Thanks @HalfPhoton - I will close this as I was more related to modified basecalling and I think 0.7.0 has solved the massive slowdown I was seeing with 0.6.0 & 0.6.1, and it is now comparable to the speed of 0.5.3 with obvious benefits!
Hi, I had optimised the batch size parameter (as noted in #660) using a test subset of my data which saw drastic improvements in 0.5.3 (Samples/s: 1.034746e+05 vs Samples/s: 3.626776e+06)
I have updated to dorado v0.6.0 running the same dataset, and I am seeing a drastic reduction in basecalling speed
Run on 0.5.3: \dorado.exe basecaller sup,6mA,5mC_5hmC --no-trim --kit-name SQK-RBK114-24 --recursive pod5 > basecalled.bam
Run on 0.6.0:
This is not improved by manually setting batch size to my previously optimised value where the same dataset took 1m39s to complete, and running with --verbose, 0.6.0 seems run two different models or split GPU usage into two?
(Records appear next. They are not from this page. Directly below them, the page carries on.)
-- ==== Sys2Proof/Laws/PerInstr.lean ====
section
/-! SUPPORT. Two families of facts about commands as syntax, one lemma for each constructor of Instr:
a well-formed command's payload has a length its opcode admits, and an opcode reads a command's own
payload back as that command. -/

namespace Sys2Proof

open Machine

/-- A well-formed command's payload has a legal length that plen can say (spec/30_encoding.md R70,
R75, R76). -/
def Laws.LegalPayload.Statement (i : Instr) : Prop :=
  ∀ wb : Nat, i.wellFormed wb = true →
    i.opcode.lengthLegal wb i.payload.length = true ∧ i.payload.length ≤ maxPayload

/-- The operands an opcode reads from a command's payload are the command's (R74). -/
def Laws.OperandsBack.Statement (i : Instr) : Prop := i.opcode.operands i.payload = i

namespace Laws

theorem LegalPayload.next : LegalPayload.Statement .next := by
  intro wb _; exact ⟨rfl, by decide⟩
theorem LegalPayload.nextint : LegalPayload.Statement .nextint := by
  intro wb _; exact ⟨rfl, by decide⟩
theorem LegalPayload.nextlong : LegalPayload.Statement .nextlong := by
  intro wb _; exact ⟨rfl, by decide⟩
theorem LegalPayload.nextbool : LegalPayload.Statement .nextbool := by
  intro wb _; exact ⟨rfl, by decide⟩
theorem LegalPayload.jump : LegalPayload.Statement .jump := by
  intro wb _; exact ⟨rfl, by decide⟩
theorem LegalPayload.longjump : LegalPayload.Statement .longjump := by
  intro wb _; exact ⟨rfl, by decide⟩
theorem LegalPayload.denc (d : Word64) : LegalPayload.Statement (.denc d) := by
  intro wb _; exact ⟨rfl, by simp [Instr.payload, maxPayload]⟩
theorem LegalPayload.jumpv (coeffs : List Word64) : LegalPayload.Statement (.jumpv coeffs) := by
  intro wb h
  simp only [Instr.wellFormed, Bool.and_eq_true, Bool.not_eq_true', decide_eq_true_eq,
    List.isEmpty_eq_false_iff] at h
  have hl : 0 < coeffs.length := List.length_pos_of_ne_nil h.1
  have e : (Instr.jumpv coeffs).payload.length = 8 * coeffs.length :=
    flatMap_block_length (leBytes 8) 8 (fun a => leBytes_length 8 a) coeffs
  rw [e]
  refine ⟨?_, h.2⟩
  simp [Instr.opcode, Opcode.lengthLegal, Opcode.fixedLength]
  omega
theorem LegalPayload.save : LegalPayload.Statement .save := by
  intro wb _; exact ⟨rfl, by decide⟩
theorem LegalPayload.restore (payload : List Byte) :
    LegalPayload.Statement (.restore payload) := by
  intro wb h
  simp only [Instr.wellFormed, decide_eq_true_eq] at h
  exact ⟨rfl, h⟩
theorem LegalPayload.seed (payload : List Byte) : LegalPayload.Statement (.seed payload) := by
  intro wb h
  simp only [Instr.wellFormed, Bool.and_eq_true, decide_eq_true_eq] at h
  exact ⟨by simp [Instr.opcode, Instr.payload, Opcode.lengthLegal, Opcode.fixedLength, h.1], h.2⟩
theorem LegalPayload.xchg : LegalPayload.Statement .xchg := by
  intro wb _; exact ⟨rfl, by decide⟩
theorem LegalPayload.umulh (a b : Word64) : LegalPayload.Statement (.umulh a b) := by
  intro wb _; simp [Instr.payload, Instr.opcode, Opcode.lengthLegal, Opcode.fixedLength, maxPayload]
theorem LegalPayload.uaddh (a b : Word64) : LegalPayload.Statement (.uaddh a b) := by
  intro wb _; simp [Instr.payload, Instr.opcode, Opcode.lengthLegal, Opcode.fixedLength, maxPayload]
theorem LegalPayload.mac128 (mh ml xh xl ah al : Word64) :
    LegalPayload.Statement (.mac128 mh ml xh xl ah al) := by
  intro wb _; simp [Instr.payload, Instr.opcode, Opcode.lengthLegal, Opcode.fixedLength, maxPayload]

theorem OperandsBack.next : OperandsBack.Statement .next := rfl
theorem OperandsBack.nextint : OperandsBack.Statement .nextint := rfl
theorem OperandsBack.nextlong : OperandsBack.Statement .nextlong := rfl
theorem OperandsBack.nextbool : OperandsBack.Statement .nextbool := rfl
theorem OperandsBack.jump : OperandsBack.Statement .jump := rfl
theorem OperandsBack.longjump : OperandsBack.Statement .longjump := rfl
theorem OperandsBack.denc (d : Word64) : OperandsBack.Statement (.denc d) := by
  have h := w64_flatMap [d] [] 0 (by simp)
  simp only [List.flatMap_cons, List.flatMap_nil, List.append_nil, List.getElem_cons_zero] at h
  simp [OperandsBack.Statement, Instr.opcode, Instr.payload, Opcode.operands, h]
theorem OperandsBack.jumpv (coeffs : List Word64) : OperandsBack.Statement (.jumpv coeffs) := by
  have e : (coeffs.flatMap (leBytes 8)).length = 8 * coeffs.length :=
    flatMap_block_length (leBytes 8) 8 (fun a => leBytes_length 8 a) coeffs
  have h := w64s_flatMap coeffs []
  rw [List.append_nil] at h
  simp only [OperandsBack.Statement, Instr.opcode, Instr.payload, Opcode.operands, e,
    Nat.mul_div_cancel_left _ (by omega : 0 < 8), h]
theorem OperandsBack.save : OperandsBack.Statement .save := rfl
theorem OperandsBack.restore (payload : List Byte) : OperandsBack.Statement (.restore payload) := rfl
theorem OperandsBack.seed (payload : List Byte) : OperandsBack.Statement (.seed payload) := rfl
theorem OperandsBack.xchg : OperandsBack.Statement .xchg := rfl
theorem OperandsBack.umulh (a b : Word64) : OperandsBack.Statement (.umulh a b) := by
  have h0 := w64_flatMap [a, b] [] 0 (by simp)
  have h1 := w64_flatMap [a, b] [] 1 (by simp)
  simp only [List.flatMap_cons, List.flatMap_nil, List.append_nil, List.getElem_cons_zero,
    List.getElem_cons_succ] at h0 h1
  simp [OperandsBack.Statement, Instr.opcode, Instr.payload, Opcode.operands, h0, h1]
theorem OperandsBack.uaddh (a b : Word64) : OperandsBack.Statement (.uaddh a b) := by
  have h0 := w64_flatMap [a, b] [] 0 (by simp)
  have h1 := w64_flatMap [a, b] [] 1 (by simp)
  simp only [List.flatMap_cons, List.flatMap_nil, List.append_nil, List.getElem_cons_zero,
    List.getElem_cons_succ] at h0 h1
  simp [OperandsBack.Statement, Instr.opcode, Instr.payload, Opcode.operands, h0, h1]
theorem OperandsBack.mac128 (mh ml xh xl ah al : Word64) :
    OperandsBack.Statement (.mac128 mh ml xh xl ah al) := by
  have h (i : Nat) (hi : i < 6) := w64_flatMap [mh, ml, xh, xl, ah, al] [] i hi
  have h0 := h 0 (by omega)
  have h1 := h 1 (by omega)
  have h2 := h 2 (by omega)
  have h3 := h 3 (by omega)
  have h4 := h 4 (by omega)
  have h5 := h 5 (by omega)
  simp only [List.flatMap_cons, List.flatMap_nil, List.append_nil, List.getElem_cons_zero,
    List.getElem_cons_succ] at h0 h1 h2 h3 h4 h5
  simp [OperandsBack.Statement, Instr.opcode, Instr.payload, Opcode.operands, List.append_assoc,
    h0, h1, h2, h3, h4, h5]

end Laws

end Sys2Proof
end

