/-! ### One step of each command -/

/-- V-WS-1 line 1 (R101): the word 0x2D00, and X after the update. -/
theorem test_next_emits_and_updates :
    (after (exec .next (seeded .refX256SS (b256 1 2 3 4)))).dout = [0, 0x2D, 0, 0, 0, 0, 0, 0] ∧
      xs (after (exec .next (seeded .refX256SS (b256 1 2 3 4)))) =
        some [7, 0, 0x40002, 0xC00000000000] := by decide
/-- The LXM draw (spec/43_lxm.md, the worked example). -/
theorem test_next_lxm : (after (exec .next (seeded .refL64X128 (bl64 3 3 1 2)))).dout =
      [0x0F, 0x91, 0x27, 0x78, 0xED, 0x1C, 0x33, 0x81] ∧
    lcg (after (exec .next (seeded .refL64X128 (bl64 3 3 1 2)))) = some (3, 0x739C6FCB9B88CEC2) ∧
      xs (after (exec .next (seeded .refL64X128 (bl64 3 3 1 2)))) =
        some [0x0000000001030003, 0x0000006000000000] := by decide
/-- spec/42_lcg_mac128.md section 6: one step with L = 128. -/
theorem test_lcgStep_wide : (lcgStep (bl128 3 0x30000000000000004 1 2)).ls.toNat =
    0x82113320A5A033FE5816EED6322AEFF7 := by decide
/-- V-WS-2 line 4: two draws, the first the high half. -/
theorem test_nextlong_joins_two_draws :
    (after (exec .nextlong (seeded .refX128W32SS
      (b32 0x01803402 0x00003007 0x00083E02 0x0020280C)))).dout =
        [0x9B, 0x9D, 0x19, 0x79, 0x80, 0x9D, 0x38, 0x04] := by decide
/-- R102: for W = 64 NEXTLONG is NEXT. -/
theorem test_nextlong_wide :
    (after (exec .nextlong (seeded .refX256SS (b256 1 2 3 4)))).dout =
      [0, 0x2D, 0, 0, 0, 0, 0, 0] := by decide
/-- V-WS-3: the low half first, the high half stashed. -/
theorem test_nextint_refills :
    (after (exec .nextint (seeded .refX256SS (b256 0xC00018040002 0xC00000000007 0xC008000E0002
      0x8000A00000000300)))).dout = [0x80, 0x9D, 0, 0] ∧
      caches (after (exec .nextint (seeded .refX256SS (b256 0xC00018040002 0xC00000000007
        0xC008000E0002 0x8000A00000000300)))) = some (1, 0x10E00000) := by decide
theorem test_nextint_issues_the_stash :
    (after (exec .nextint (seeded .refX256SS (b256 1 2 3 4 1 0x10E00000)))).dout =
        [0, 0, 0xE0, 0x10] ∧
      caches (after (exec .nextint (seeded .refX256SS (b256 1 2 3 4 1 0x10E00000)))) =
        some (1, 0xFFFFFFFFFFFFFFFF) := by decide
/-- V-WS-4. -/
theorem test_nextbool_refills :
    (after (exec .nextbool (seeded .refX256SS (b256 1 2 3 4)))).dout = [0] ∧
      caches (after (exec .nextbool (seeded .refX256SS (b256 1 2 3 4)))) =
        some (0x8000000000001680, 0xFFFFFFFFFFFFFFFF) := by decide
/-- V-WS-2 line 7. -/
theorem test_nextbool_issues_a_cached_bit :
    (after (exec .nextbool (seeded .refX128W32SS (b32 0 0 0 0 0xA65CDABD)))).dout = [1] ∧
      caches (after (exec .nextbool (seeded .refX128W32SS (b32 0 0 0 0 0xA65CDABD)))) =
        some (0x532E6D5E, 0) := by decide
/-- V-JMP-1: REF-X128P, JUMP. -/
theorem test_jump_x128p : xs (after (exec .jump (seeded .refX128P (b128 1 2)))) =
    some [0x66FBD4BE1DF0A7B5, 0x830C3DDBB4AA3172] := by decide
/-- The copy in S holds the state before the jump (R125). -/
theorem test_jump_copies :
    ((after (exec .jump (seeded .refL64X128 (bl64 3 3 1 2)))).s.map fun b =>
        (b.ls.toNat, b.x.toList.map BitVec.toNat)) = some (3, [1, 2]) ∧
    lcg (after (exec .jump (seeded .refL64X128 (bl64 3 3 1 2)))) =
      some (3, 0x739C6FCB9B88CEC2) := by decide
/-- V-JMP-1: REF-X128P, LONGJUMP. -/
theorem test_longjump_x128p : xs (after (exec .longjump (seeded .refX128P (b128 1 2)))) =
    some [0x3CE44494D47D323A, 0x2AA25CA8D61DE643] := by decide
/-- V-JMP-2: x + 1 and not three updates. -/
theorem test_jumpv_is_a_polynomial :
    xs (after (exec (.jumpv [3]) (seeded .refX128P (b128 1 2)))) =
      some [0x0000000001030002, 0x0000006000000002] := by decide
theorem test_jumpv_fifth_power :
    xs (after (exec (.jumpv [0x20]) (seeded .refX128P (b128 1 2)))) =
      some [0x2D26201741314A0E, 0x26643004C1C44120] := by decide
/-- spec/44_distance_encoder.md, R190's example. -/
theorem test_denc_word_one :
    (after (exec (.denc 0x43F0000000000000) (State.resetOf .refX128P))).dout =
      [0, 0, 0, 0, 0, 0, 0, 0, 1, 0, 0, 0, 0, 0, 0, 0] := by decide
/-- Worked values: 2^128 is not below PERIOD; 1.5, -1.0, a NaN and a subnormal are no distance. -/
theorem test_denc_rejects :
    (after (exec (.denc 0x47F0000000000000) (State.resetOf .refX128P))).last = 4 ∧
      distanceValue 0x3FF8000000000000 = none ∧ distanceValue 0xBFF0000000000000 = none ∧
      distanceValue 0x7FF0000000000001 = none ∧ distanceValue 1 = none ∧
      distanceValue 0x8000000000000000 = some 0 := by decide
/-- V-WS-2: the SAVE after line 7. -/
theorem test_save_writes_empty_caches :
    (after (exec .save (seeded .refX128W32SS
      (b32 0xD23C3415 0xC3DC6205 0xFA3C080D 0x22C0F480 0x532E6D5E)))).dout =
        [0x15, 0x34, 0x3C, 0xD2, 0x05, 0x62, 0xDC, 0xC3, 0x0D, 0x08, 0x3C, 0xFA, 0x80, 0xF4, 0xC0,
          0x22, 1, 0, 0, 0] := by decide
/-- R214's example on REF-L64X128: LA, and LS from its own segment. -/
theorem test_restore_loads_the_lcg :
    lcg (after (exec (.restore
      [0x01, 0x6D, 0x03, 0x0D, 0x03, 0, 0, 0x41, 0x60, 0x40, 0x20, 0, 0x64, 0x80, 0x01, 0x40,
        3, 0, 0, 0, 0, 0, 0, 0, 0xF4, 0x50, 0xCE, 0x93, 0xA8, 0xCC, 0xA2, 0xE3,
        1, 0, 0, 0, 0, 0, 0, 0, 0xFF, 0xFF, 0xFF, 0xFF, 0xFF, 0xFF, 0xFF, 0xFF])
      (State.resetOf .refL64X128))) = some (3, 0xE3A2CCA893CE50F4) := by decide
/-- R215: any other length is SER. -/
theorem test_restore_short : (after (exec (.restore [0]) (State.resetOf .refX256SS))).last = 5 := by
  decide
/-- R220's example: the mixer fills words 2 and 3. -/
theorem test_seed_expands :
    xs (after (exec (.seed [5, 0, 0, 0, 0, 0, 0, 0, 6, 0, 0, 0, 0, 0, 0, 0])
      (State.resetOf .refX256SS))) =
        some [5, 6, 0x63033B0CA389C35A, 0xC097314D939736F8] := by decide
/-- V-LX-2: LA and LS take the high half first and LA is forced odd. -/
theorem test_seed_lxm_order :
    lcg (after (exec (.seed
      [0, 0, 0, 0, 0, 0, 0, 0, 2, 0, 0, 0, 0, 0, 0, 0, 3, 0, 0, 0, 0, 0, 0, 0,
        4, 0, 0, 0, 0, 0, 0, 0, 1, 0, 0, 0, 0, 0, 0, 0, 2, 0, 0, 0, 0, 0, 0, 0]) State.reset)) =
      some (3, 0x30000000000000004) := by decide
/-- R225 from reset, V-ENC-13. -/
theorem test_xchg_unseeded : exec .xchg State.reset = .next State.reset := rfl
theorem test_xchg_moves_valid :
    (after (exec .xchg (seeded .refX128P (b128 1 2)))).stat = 2 := by decide
/-- R155's example. -/
theorem test_umulh_alternating :
    (after (exec (.umulh 0xAAAAAAAAAAAAAAAA 0x5555555555555555) State.reset)).dout =
      [0xE3, 0x38, 0x8E, 0xE3, 0x38, 0x8E, 0xE3, 0x38] := by decide
theorem test_umulh_corners :
    umulh 0xFFFFFFFFFFFFFFFF 0xFFFFFFFFFFFFFFFF = 0xFFFFFFFFFFFFFFFE ∧
      umulh 0x8000000000000000 2 = 1 ∧
      umulhDatapath 0xFFFFFFFFFFFFFFFF 0xFFFFFFFFFFFFFFFF = 0xFFFFFFFFFFFFFFFE := by decide
/-- R156's example and corner cases. -/
theorem test_uaddh_carry :
    (after (exec (.uaddh 0xFFFFFFFFFFFFFFFF 1) State.reset)).dout = [1, 0, 0, 0, 0, 0, 0, 0] := by
  decide
theorem test_uaddh_corners :
    uaddh 0xFFFFFFFFFFFFFFFF 0 = 0 ∧ uaddh 0x8000000000000000 0x8000000000000000 = 1 ∧
      uaddh 0x7FFFFFFFFFFFFFFF 0x8000000000000000 = 0 := by decide
/-- R157's example: the high half first. -/
theorem test_mac128_high_half_first :
    (after (exec (.mac128 1 0xD605BBB58C8ABBFD 0 1 0 1) State.reset)).dout =
      [1, 0, 0, 0, 0, 0, 0, 0, 0xFE, 0xBB, 0x8A, 0x8C, 0xB5, 0xBB, 0x05, 0xD6] := by decide
theorem test_mac128_wraps :
    mac128 0xFFFFFFFFFFFFFFFF 0xFFFFFFFFFFFFFFFF 0xFFFFFFFFFFFFFFFF 0xFFFFFFFFFFFFFFFF
      0xFFFFFFFFFFFFFFFF 0xFFFFFFFFFFFFFFFF = (0, 0) := by decide
/-- V-ENC-5: an illegal packet is consumed whole, six bytes. -/
theorem test_step_illegal :
    step { State.reset with cmd := [1, 0, 2, 0, 0xAA, 0xBB, 0x23, 0, 0, 0] } =
      .next { State.reset with cmd := [0x23, 0, 0, 0], last := 1, flt := 2 } := rfl
/-- Section 6: NEXT from reset is NSD. -/
theorem test_step_unseeded :
    step { State.reset with cmd := [1, 0, 0, 0] } = .next { State.reset with last := 2, flt := 4 } :=
  rfl
/-- UNS comes before NSD (R244). -/
theorem test_longjump_unsupported :
    (after (exec .longjump (State.resetOf .refX256SSNoLongJump))).last = 3 ∧
      (after (exec .longjump (State.resetOf .refX256SS))).last = 2 := by decide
I've noticed a difference in how it is setting batch size automatically (and seems to be changing the chunk size? won't that result in different basecalls? I thought it was tied to hardware), but it is only ~30% complete in the same run time
I know the changelog mentions optimisations for running on Apple M chips, but these seem to be coming at a serious loss of performance for RTX GPUs (i.e. PCs for running the P2 Solo)